Separate paragraph of the article highlighted the changing attitudes of the European elite on the security in three ways: "first, they increasingly look at security through the eyes of the insurance companies, not military strategists. In other words, they take the world for granted and do not take into account as many possible threats as "risks". Secondly, the vacuum resulting from the absence of war, is filled with post-modern fears –in other words, they are concerned about threats to the current level of life: the impact of the financial crisis, energy insecurity, climate change and immigration. Third, Europeans increasingly fear that they are displaced to the periphery of world politics as the center of power move from West to East..."[10, C. 2-3].

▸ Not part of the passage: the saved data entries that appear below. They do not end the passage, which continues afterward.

-- ==== Sys2Proof/Laws/Decode.lean ====
section
/-! SUPPORT. Small facts about the decoder and the encoder. -/

namespace Sys2Proof

/-- The opcodes of the eleven commands (R91). -/
@[simp] theorem opcodeOf_hash : opcodeOf .hash = 0x01#8 := by decide
@[simp] theorem opcodeOf_encode : opcodeOf .encode = 0x02#8 := by decide
@[simp] theorem opcodeOf_decode : opcodeOf .decode = 0x03#8 := by decide
@[simp] theorem opcodeOf_build : opcodeOf .build = 0x10#8 := by decide
@[simp] theorem opcodeOf_lookup : opcodeOf .lookup = 0x11#8 := by decide
@[simp] theorem opcodeOf_fwd : opcodeOf .fwd = 0x20#8 := by decide
@[simp] theorem opcodeOf_inv : opcodeOf .inv = 0x21#8 := by decide
@[simp] theorem opcodeOf_decomp : opcodeOf .decomp = 0x30#8 := by decide
@[simp] theorem opcodeOf_orbq : opcodeOf .orbq = 0x31#8 := by decide
@[simp] theorem opcodeOf_orbrd : opcodeOf .orbrd = 0x32#8 := by decide
@[simp] theorem opcodeOf_brute : opcodeOf .brute = 0x40#8 := by decide

/-- Two commands with one opcode are one command. -/
theorem opcodeOf_inj (i j : Instr) (h : opcodeOf i = opcodeOf j) : i = j := by
  cases i <;> cases j <;> first | rfl | exact absurd h (by decide)

/-- `LASTOP`, extended to a command word, is the word of the command it shows. -/
theorem extend_opcodeOf (i : Instr) : (opcodeOf i).setWidth 32 = encode i := by
  cases i <;> decide

/-- A command word is the extension of its opcode field when its `MBZ` field is zero. -/
theorem word_of_fields (w : Word) (h : mbzField w = 0#24) : w = (opcField w).setWidth 32 := by
  apply BitVec.eq_of_toNat_eq
  have h2 : (mbzField w).toNat = 0 := by rw [h]; rfl
  simp only [mbzField, opcField, BitVec.extractLsb'_toNat, BitVec.toNat_setWidth, Nat.shiftRight_eq_div_pow] at *
  have := w.isLt
  omega

/-- One row of the opcode map. -/
theorem opcode_row (o a : Byte) (i j : Instr) (e : Option Instr) (ha : a = opcodeOf j)
    (he : e = some i → o = opcodeOf i) (h : (if o = a then some j else e) = some i) : o = opcodeOf i := by
  split at h
  · next ho => cases h; rw [ho, ha]
  · exact he h

/-- What the opcode map reads is a command with that opcode. -/
theorem opcode_of_decodeOpcode (o : Byte) (i : Instr) (h : decodeOpcode o = some i) : o = opcodeOf i := by
  unfold decodeOpcode at h
  iterate 11
    revert h
    refine fun h => opcode_row _ _ _ _ _ ?_ ?_ h
    · decide
    clear h
    intro h
  cases h

/-- The unit test of the machine is the well-formedness check of the syntax. -/
theorem Machine.unitPresent_eq_wf (c : Config) (i : Instr) : Machine.unitPresent c i = i.wf c := by
  cases i <;> rfl

end Sys2Proof
end

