-- ==== Sys2Proof/Laws/Ops.lean ====
section
/-! SUPPORT. One lemma for each shared operation that says once everything it can do. -/

namespace Sys2Proof.Machine

/-- The states that take commands are the three that are neither `BUSY` nor `FATAL`. -/
theorem acceptsWrites_iff (s : State) : acceptsWrites s = true ↔ s.state ≠ .busy ∧ s.state ≠ .fatal := by
  unfold acceptsWrites
  cases s.state <;> simp

/-- `raise` is one of the two error entries, by the class of the error. -/
theorem raise_nonfatal (e : EngineError) (s : State) (h : isFatalCode (errorCode e) = false) :
    raise e s = enterError e s := by simp [raise, h]

theorem raise_fatal (e : EngineError) (s : State) (h : isFatalCode (errorCode e) = true) :
    raise e s = enterFatal e s := by simp [raise, h]

@[simp] theorem raise_illegalCmd (w : Word) (s : State) : raise (.illegalCmd w) s = enterError (.illegalCmd w) s := rfl
@[simp] theorem raise_noTable (s : State) : raise .noTable s = enterError .noTable s := rfl
@[simp] theorem raise_noIndex (s : State) : raise .noIndex s = enterError .noIndex s := rfl
@[simp] theorem raise_alreadyBuilt (s : State) : raise .alreadyBuilt s = enterError .alreadyBuilt s := rfl
@[simp] theorem raise_lookupFail (n : Nat) (s : State) : raise (.lookupFail n) s = enterError (.lookupFail n) s := rfl
@[simp] theorem raise_badIndex (p : Bool) (w : Word) (s : State) : raise (.badIndex p w) s = enterError (.badIndex p w) s := rfl
@[simp] theorem raise_resource (s : State) : raise .resource s = enterFatal .resource s := rfl
@[simp] theorem raise_invariant (k : InvariantKind) (w : Word) (s : State) :
    raise (.invariant k w) s = enterFatal (.invariant k w) s := rfl

/-- A command in flight takes a step of its pseudocode. -/
theorem runCommand_busy (c : Config) (i : Instr) (body : State → State) (s : State) (h : s.state = .busy) :
    runCommand c i body s = body s := by simp [runCommand, h]

/-- Where the engine takes commands, a command is issued. -/
theorem runCommand_accepting (c : Config) (i : Instr) (body : State → State) (s : State)
    (h : acceptsWrites s = true) : runCommand c i body s = issue c i s := by
  unfold acceptsWrites at h
  unfold runCommand
  split <;> simp_all

/-- After a fatal error a command is dropped. -/
theorem runCommand_fatal (c : Config) (i : Instr) (body : State → State) (s : State) (h : s.state = .fatal) :
    runCommand c i body s = dropWrite s := by simp [runCommand, h]

/-- What issuing a command can do: start it, or end it with the error of its decode or issue check. -/
theorem issue_cases (c : Config) (i : Instr) (s : State) :
    (unitPresent c i = true ∧ issueCheck c i s = none ∧ issue c i s = startCommand i (noteAccepted (opcodeOf i) s)) ∨
      (unitPresent c i = true ∧ ∃ e, issueCheck c i s = some e ∧ issue c i s = raise e (noteAccepted (opcodeOf i) s)) ∨
      (unitPresent c i = false ∧
        issue c i s = enterError (.illegalCmd (encode i)) (noteAccepted (opcodeOf i) s)) := by
  unfold issue
  cases hu : unitPresent c i
  · simp
  · cases hi : issueCheck c i s <;> simp

/-- What one step of a walk can do (R151, R154, R156). -/
theorem walkStep_cases (c : Config) (next : Word → Word) (s : State) :
    (s.nrec = 0 ∧ walkStep c next s = recordValue (next (wordOperand s)) s) ∨
      (s.nrec ≠ 0 ∧ next (readRec c s s.nrec) = readRec c s 1 ∧ walkStep c next s = closeWalk c s) ∨
      (s.nrec = domainSize ∧ next (readRec c s s.nrec) ≠ readRec c s 1 ∧
        walkStep c next s = enterFatal (.invariant .stepLimit (wordOperand s)) s) ∨
      (s.nrec ≠ 0 ∧ s.nrec ≠ domainSize ∧ next (readRec c s s.nrec) ≠ readRec c s 1 ∧
        walkStep c next s = recordValue (next (readRec c s s.nrec)) s) := by
  unfold walkStep
  split_ifs with h1 h2 h3
  · exact .inl ⟨h1, rfl⟩
  · exact .inr (.inl ⟨h1, h2, rfl⟩)
  · exact .inr (.inr (.inl ⟨h3, h2, rfl⟩))
  · exact .inr (.inr (.inr ⟨h1, h3, h2, rfl⟩))

/-- The worker that moves is an enabled one, below `NWORKERS`. -/
theorem movingWorker_mem (c : Config) (s : State) (h : enabledWorkers c s ≠ []) :
    movingWorker c s ∈ enabledWorkers c s := by
  have hl : 0 < (enabledWorkers c s).length := List.length_pos_iff.2 h
  have hm := Nat.mod_lt (c.choice s.draws) hl
  unfold movingWorker
  rw [List.getD_eq_getElem _ _ hm]
  exact List.getElem_mem hm

theorem mem_enabledWorkers (c : Config) (s : State) (w : Nat) :
    w ∈ enabledWorkers c s ↔ w < c.nworkers ∧ (s.pending ≠ [] ∨ workerPos s w ≠ none) := by
  simp only [enabledWorkers, List.mem_filter, List.mem_range, workerEnabled]
  cases h : workerPos s w <;> cases hp : s.pending <;> simp

/-- What one step of a build can do (R133, R135, R136). -/
theorem buildBody_cases (c : Config) (s : State) :
    (enabledWorkers c s = [] ∧ buildBody c s = joinStep s) ∨
      ∃ w, w < c.nworkers ∧
        ((workerPos s w = none ∧ s.pending ≠ [] ∧ buildBody c s = spendDraws (claimStep c w s)) ∨
          ∃ p, workerPos s w = some p ∧ buildBody c s = spendDraws (slotUpdate c w p s)) := by
  unfold buildBody
  split
  · next h => exact .inl ⟨h, rfl⟩
  · next a l h =>
    have hm := movingWorker_mem c s (by simp [h])
    obtain ⟨hw, he⟩ := (mem_enabledWorkers c s _).1 hm
    refine .inr ⟨movingWorker c s, hw, ?_⟩
    unfold workerStep
    cases hp : workerPos s (movingWorker c s) with
    | none => exact .inl ⟨rfl, by simpa [hp] using he, rfl⟩
    | some p => exact .inr ⟨p, rfl, rfl⟩

/-- What one step of a decomposition can do (R171). -/
theorem decompBody_cases (c : Config) (s : State) :
    (s.phase = .scan ∧ s.start = domainSize ∧ decompBody c s = finishDecomp s) ∨
      (s.phase = .scan ∧ s.start ≠ domainSize ∧ isIndexed s (startWord s) = true ∧ decompBody c s = nextStart s) ∨
      (s.phase = .scan ∧ s.start ≠ domainSize ∧ isIndexed s (startWord s) = false ∧
        decompBody c s = { s with nrec := 1, memRec := s.memRec.write 1 (some (startWord s)), phase := .walk }) ∨
      (s.phase = .walk ∧ c.H (readRec c s s.nrec) = startWord s ∧ decompBody c s = { s with phase := .index 0 }) ∨
      (s.phase = .walk ∧ c.H (readRec c s s.nrec) ≠ startWord s ∧ s.nrec = domainSize ∧
        decompBody c s = enterFatal (.invariant .stepLimit (startWord s)) s) ∨
      (s.phase = .walk ∧ c.H (readRec c s s.nrec) ≠ startWord s ∧ s.nrec ≠ domainSize ∧
        decompBody c s = recordValue (c.H (readRec c s s.nrec)) s) ∨
      (∃ p, s.phase = .index p ∧ p < s.nrec ∧ isIndexed s (readRec c s (p + 1)) = true ∧
        decompBody c s = enterFatal (.invariant .indexCollision (readRec c s (p + 1))) s) ∨
      (∃ p, s.phase = .index p ∧ p < s.nrec ∧ isIndexed s (readRec c s (p + 1)) = false ∧
        decompBody c s =
          { s with
            memOidx := s.memOidx.write (readRec c s (p + 1)).toNat (some ⟨s.norb, p⟩)
            memOseq := s.memOseq.write (s.nbase + p) (some (readRec c s (p + 1)))
            phase := .index (p + 1) }) ∨
      ∃ p, s.phase = .index p ∧ s.nrec ≤ p ∧ decompBody c s = closeOrbit s := by
  unfold decompBody
  cases hp : s.phase with
  | scan =>
    simp only [scanStep]
    split_ifs with h1 h2 <;> simp_all
  | walk =>
    simp only [orbitWalkStep]
    split_ifs with h1 h2 <;> simp_all
  | index p =>
    simp only [indexStep, indexElement]
    split_ifs with h1 h2 <;> simp_all

/-- What one step of a brute-force search can do (R191). -/
theorem bruteBody_cases (c : Config) (s : State) :
    ((s.bruteAt = none ∨ alphabetSize s = 0) ∧ bruteBody c s = enterError (.lookupFail s.tested) s) ∨
      (∃ k, s.bruteAt = some k ∧ alphabetSize s ≠ 0 ∧ c.H (decodeBuffer (candidate s k)) = wordOperand s ∧
        bruteBody c s = acceptCandidate (candidate s k) s) ∨
      ∃ k, s.bruteAt = some k ∧ alphabetSize s ≠ 0 ∧ c.H (decodeBuffer (candidate s k)) ≠ wordOperand s ∧
        bruteBody c s = { s with tested := s.tested + 1, bruteAt := nextTuple (alphabetSize s) k } := by
  unfold bruteBody
  cases hb : s.bruteAt with
  | none => simp
  | some k =>
    simp only [testCandidate]
    split_ifs with h1 h2 <;> simp_all

end Sys2Proof.Machine
end

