theorem bswap32_eq_decodeBuffer (w : Word) : bswap32 w = decodeBuffer (reverseBuffer (encodeWord w)) := rfl

theorem bswap32_bswap32 (w : Word) : bswap32 (bswap32 w) = w := by
  rw [bswap32_eq_decodeBuffer (bswap32 w), bswap32_eq_decodeBuffer w, encodeWord_decodeBuffer]
  exact decodeBuffer_encodeWord w

theorem bswap32_xor (x y : Word) : bswap32 (x ^^^ y) = bswap32 x ^^^ bswap32 y := by
  unfold bswap32
  rw [BitVec.xor_append, BitVec.xor_append, BitVec.xor_append]
  simp only [BitVec.extractLsb'_xor]

/-- A buffer's Word is the sum over GF(2) of its bytes, each in its place. -/
theorem decodeBuffer_eq_xor (b : Buffer) :
    decodeBuffer b = b.b3.setWidth 32 ^^^ b.b2.setWidth 32 <<< 8 ^^^ b.b1.setWidth 32 <<< 16 ^^^
      b.b0.setWidth 32 <<< 24 := by
  -- Bit `i` of the right side is a bit of the byte that covers place `i`; the other three have none there.
  apply BitVec.eq_of_getLsbD_eq
  intro i hi
  simp only [decodeBuffer, BitVec.getLsbD_append, BitVec.getLsbD_xor, BitVec.getLsbD_shiftLeft,
    BitVec.getLsbD_setWidth]
  grind

/-! ### One shift of the CRC -/

/-- A bit of a shift: the next bit, and the feedback if bit 0 is shifted out. -/
theorem crcShift_getLsbD (x : Word) (i : Nat) :
    (crcShift x).getLsbD i = (x.getLsbD (i + 1) ^^ (x.getLsbD 0 && (0xEDB88320#32).getLsbD i)) := by
  unfold crcShift
  cases x.getLsbD 0 <;> simp [BitVec.getLsbD_ushiftRight, Nat.add_comm]

theorem crcUnshift_getLsbD_zero (x : Word) : (crcUnshift x).getLsbD 0 = x.getLsbD 31 := by
  unfold crcUnshift
  cases x.getLsbD 31 <;> simp

theorem crcUnshift_getLsbD_succ (x : Word) (i : Nat) (hi : i < 31) :
    (crcUnshift x).getLsbD (i + 1) = (x.getLsbD i ^^ (x.getLsbD 31 && (0xEDB88320#32).getLsbD i)) := by
  have : i + 1 < 32 := by omega
  unfold crcUnshift
  cases x.getLsbD 31 <;> simp [BitVec.getLsbD_shiftLeft, BitVec.getLsbD_or, this, -BitVec.getLsbD_eq_getElem]

/-- Bit 31 of a shift is the bit shifted out, since the polynomial has bit 31 (R117). -/
theorem crcShift_getLsbD_top (x : Word) : (crcShift x).getLsbD 31 = x.getLsbD 0 := by
  have poly : (0xEDB88320#32).getLsbD 31 = true := rfl
  rw [crcShift_getLsbD, BitVec.getLsbD_of_ge x 32 le_rfl, poly, Bool.and_true, Bool.false_xor]

theorem crcUnshift_crcShift : Function.LeftInverse crcUnshift crcShift := by
  intro x
  apply BitVec.eq_of_getLsbD_eq
  rintro (_ | i) hi
  · rw [crcUnshift_getLsbD_zero, crcShift_getLsbD_top]
  · rw [crcUnshift_getLsbD_succ _ _ (by omega), crcShift_getLsbD_top, crcShift_getLsbD]
    simp

theorem crcShift_crcUnshift : Function.RightInverse crcUnshift crcShift := by
  intro x
  apply BitVec.eq_of_getLsbD_eq
  intro i hi
  rw [crcShift_getLsbD, crcUnshift_getLsbD_zero]
  obtain hlt | rfl : i < 31 ∨ i = 31 := by omega
  · rw [crcUnshift_getLsbD_succ _ _ hlt]
    simp
  · simp

/-- A shift is linear over GF(2). -/
theorem crcShift_xor : Function.Semiconj₂ crcShift (· ^^^ ·) (· ^^^ ·) := by
  intro x y
  apply BitVec.eq_of_getLsbD_eq
  intro i _
  simp only [crcShift_getLsbD, BitVec.getLsbD_xor, Bool.and_xor_distrib_right]
  simp only [Bool.xor_assoc, Bool.xor_left_comm]

/-- A byte that is not yet at bit 0 is only shifted down (R117). -/
theorem crcShift_byte (b : Byte) (k : Nat) (hk : k < 24) :
    crcShift (b.setWidth 32 <<< (k + 1)) = b.setWidth 32 <<< k := by
  -- Bit 0 of the moved byte is clear, so no feedback; its bit 32, shifted in, is past the byte since `k < 24`.
  apply BitVec.eq_of_getLsbD_eq
  intro i hi
  simp only [crcShift_getLsbD, BitVec.getLsbD_shiftLeft, BitVec.getLsbD_setWidth]
  grind

/-! ### A number of shifts -/

theorem crcShifts_eq_iterate (k : Nat) : crcShifts k = crcShift^[k] := by
  induction k with
  | zero => rfl
  | succ k ih => funext x; exact congrFun ih (crcShift x)

theorem crcUnshifts_eq_iterate (k : Nat) : crcUnshifts k = crcUnshift^[k] := by
  induction k with
  | zero => rfl
  | succ k ih => funext x; exact congrFun ih (crcUnshift x)

theorem crcUnshifts_crcShifts (k : Nat) (x : Word) : crcUnshifts k (crcShifts k x) = x := by
  rw [crcUnshifts_eq_iterate, crcShifts_eq_iterate]
  exact crcUnshift_crcShift.iterate k x

theorem crcShifts_crcUnshifts (k : Nat) (x : Word) : crcShifts k (crcUnshifts k x) = x := by
  rw [crcUnshifts_eq_iterate, crcShifts_eq_iterate]
  exact crcShift_crcUnshift.iterate k x

theorem crcShifts_xor (k : Nat) (x y : Word) : crcShifts k (x ^^^ y) = crcShifts k x ^^^ crcShifts k y := by
  rw [crcShifts_eq_iterate]
  exact crcShift_xor.iterate k x y

theorem crcShifts_add (j k : Nat) (x : Word) : crcShifts (j + k) x = crcShifts j (crcShifts k x) := by
  simp only [crcShifts_eq_iterate, Function.iterate_add_apply]

/-- A byte does not meet the feedback before it is shifted down to bit 0 (R117). -/
theorem crcShifts_byte (b : Byte) (k : Nat) (hk : k ≤ 24) : crcShifts k (b.setWidth 32 <<< k) = b.setWidth 32 := by
  induction k with
  | zero => simp [crcShifts]
  | succ k ih =>
    rw [crcShifts, crcShift_byte b k (by omega), ih (by omega)]

/-- The next message byte may as well be added, in its place, before the shifts so far. -/
theorem crcByte_crcShifts (k : Nat) (hk : k ≤ 24) (x : Word) (b : Byte) :
    crcByte (crcShifts k x) b = crcShifts (8 + k) (x ^^^ b.setWidth 32 <<< k) := by
  rw [crcShifts_add, crcShifts_xor k, crcShifts_byte b k hk, crcByte]

/-! ### The closed form and its inverse -/

theorem crc32ref_eq (b : Buffer) : crc32ref b = ~~~ crcShifts 32 (~~~ decodeBuffer (reverseBuffer b)) := by
  have init : crc32ref b =
      crcByte (crcByte (crcByte (crcByte (crcShifts 0 (BitVec.allOnes 32)) b.b0) b.b1) b.b2) b.b3 ^^^
        BitVec.allOnes 32 := rfl
  rw [init, crcByte_crcShifts 0 (by decide), crcByte_crcShifts 8 (by decide), crcByte_crcShifts 16 (by decide),
    crcByte_crcShifts 24 (by decide), BitVec.xor_allOnes, decodeBuffer_eq_xor,
    ← BitVec.allOnes_xor (x := _ ^^^ _)]
  simp only [reverseBuffer, BitVec.xor_assoc, BitVec.shiftLeft_zero]

theorem href_eq_hrefClosed (x : Word) : Href x = hrefClosed x := crc32ref_eq (encodeWord x)

theorem hrefInv_href (x : Word) : hrefInv (Href x) = x := by
  rw [href_eq_hrefClosed, hrefClosed, hrefInv, BitVec.not_not, crcUnshifts_crcShifts, BitVec.not_not,
    bswap32_bswap32]

theorem href_hrefInv (o : Word) : Href (hrefInv o) = o := by
  rw [href_eq_hrefClosed, hrefClosed, hrefInv, bswap32_bswap32, BitVec.not_not, crcShifts_crcUnshifts,
    BitVec.not_not]

/-- `Href` is a linear map over GF(2) and a constant. -/
theorem href_eq_xor_href_zero (x : Word) : Href x = crcShifts 32 (bswap32 x) ^^^ Href 0 := by
  have zero : ~~~ bswap32 0 = BitVec.allOnes 32 := rfl
  rw [href_eq_hrefClosed, href_eq_hrefClosed, hrefClosed, hrefClosed, zero, ← BitVec.xor_allOnes (x := bswap32 x),
    crcShifts_xor, BitVec.not_xor_right]

/-- `Href` is affine over GF(2) (R117). -/
theorem href_xor (x y : Word) : Href (x ^^^ y) = Href x ^^^ Href y ^^^ Href 0 := by
  rw [href_eq_xor_href_zero x, href_eq_xor_href_zero y, href_eq_xor_href_zero (x ^^^ y), bswap32_xor, crcShifts_xor]
  generalize crcShifts 32 (bswap32 x) = a, crcShifts 32 (bswap32 y) = b, Href 0 = z
  rw [BitVec.xor_assoc (a ^^^ z), BitVec.xor_assoc b, BitVec.xor_self, BitVec.xor_zero]
  ac_rfl

/-- Settles O27: the closed form makes `Href` shifts between two involutions, each of them invertible and affine. -/
theorem referencePrimitiveIsBijective : Obligations.ReferencePrimitiveIsBijective :=
  ⟨Function.bijective_iff_has_inverse.mpr ⟨hrefInv, hrefInv_href, href_hrefInv⟩, href_eq_hrefClosed, href_hrefInv,
    hrefInv_href, href_xor⟩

In conclusion, it should be noted that after half a century after in European science there was a lull in research on the topic of security, the last decades European school gained a second wind. Research centers are developing concepts and projects build their ideas with realities that have a direct impact on national security of European countries. These include, first of all, globalization and the intertwining of internal and external security, the privatization of the security sector, the increased importance of the individual as the main object of protection, as well as the transition of the US from the active role of guarantor of European security to the role "remote stabilizer"[10, C. 5]. Despite differences in approaches, European experts are unanimous in the opinion that it is necessary to develop a common European security strategy and to implement it in practice, using supra-national mechanisms of the European Union.


The list of references

  1. Simon Hollis. The necessity of protection: Transgovernmental networks and EU security governance. Cooperation and Conflict, Volume 45, issue 3 (September 2010), p. 312-330. SAGE Publications. (
  2. Rita Floyd & Stuart Croft. European non-traditional security theory. EU GRASP Working Paper No. 1, February 2010. Seventh Framework Programme. (
  3. Bigo, D., 2001. The Mobius Ribbon of Internal and External Security(ies). In M. Albert, D. Jacobsen & Y. Lapid, eds. Identities, Borders, Orders –Rethinking International Relations Theory. London: University of Minnesota Press, pp. 91-136.
  4. Bigo, D. (2008), 'International Political Sociology' in Security Studies: An Introduction, P. Williams (ed), Routledge: Abingdon.
  5. Javier Solana. Secure Europe in a better world. EU High Representative for the common foreign and security policy. European Council, Thessaloniki, 20/06/2003. (
  6. Bericht uber die Umsetzung der Europaischen Sicherheitsstrategie –Sicherheit schaffen in einer Welt im Wandel –Zusammenfassung. Brussel, den 11. Dezember 2008, S407/08. (
  7. Draft Internal Security Strategy for the European Union: "Towards a European Security Model". Council of the European Union. Brussels, 23 February 2010. ( http :// ).
  8. Jo Coelmont. A European Global Security Strategy: Offering Seven-League Boots to Become a Global Actor. Security Policy Brief. No.45. Royal Institute for International Relations, Brussels. March 2013. (
  9. Global Governance 2025: At a Critical Juncture. The European Union Institute for Security Studies . Paris 2010. (
  10. Kraszev I., Leonard M., Bechev D., Kobzove J., Wilson A. The Spectre of a Multipolar Europe. The Illusion of Order and the Rise of Multipolar Europe. European Council on Foreign Relations, 2010.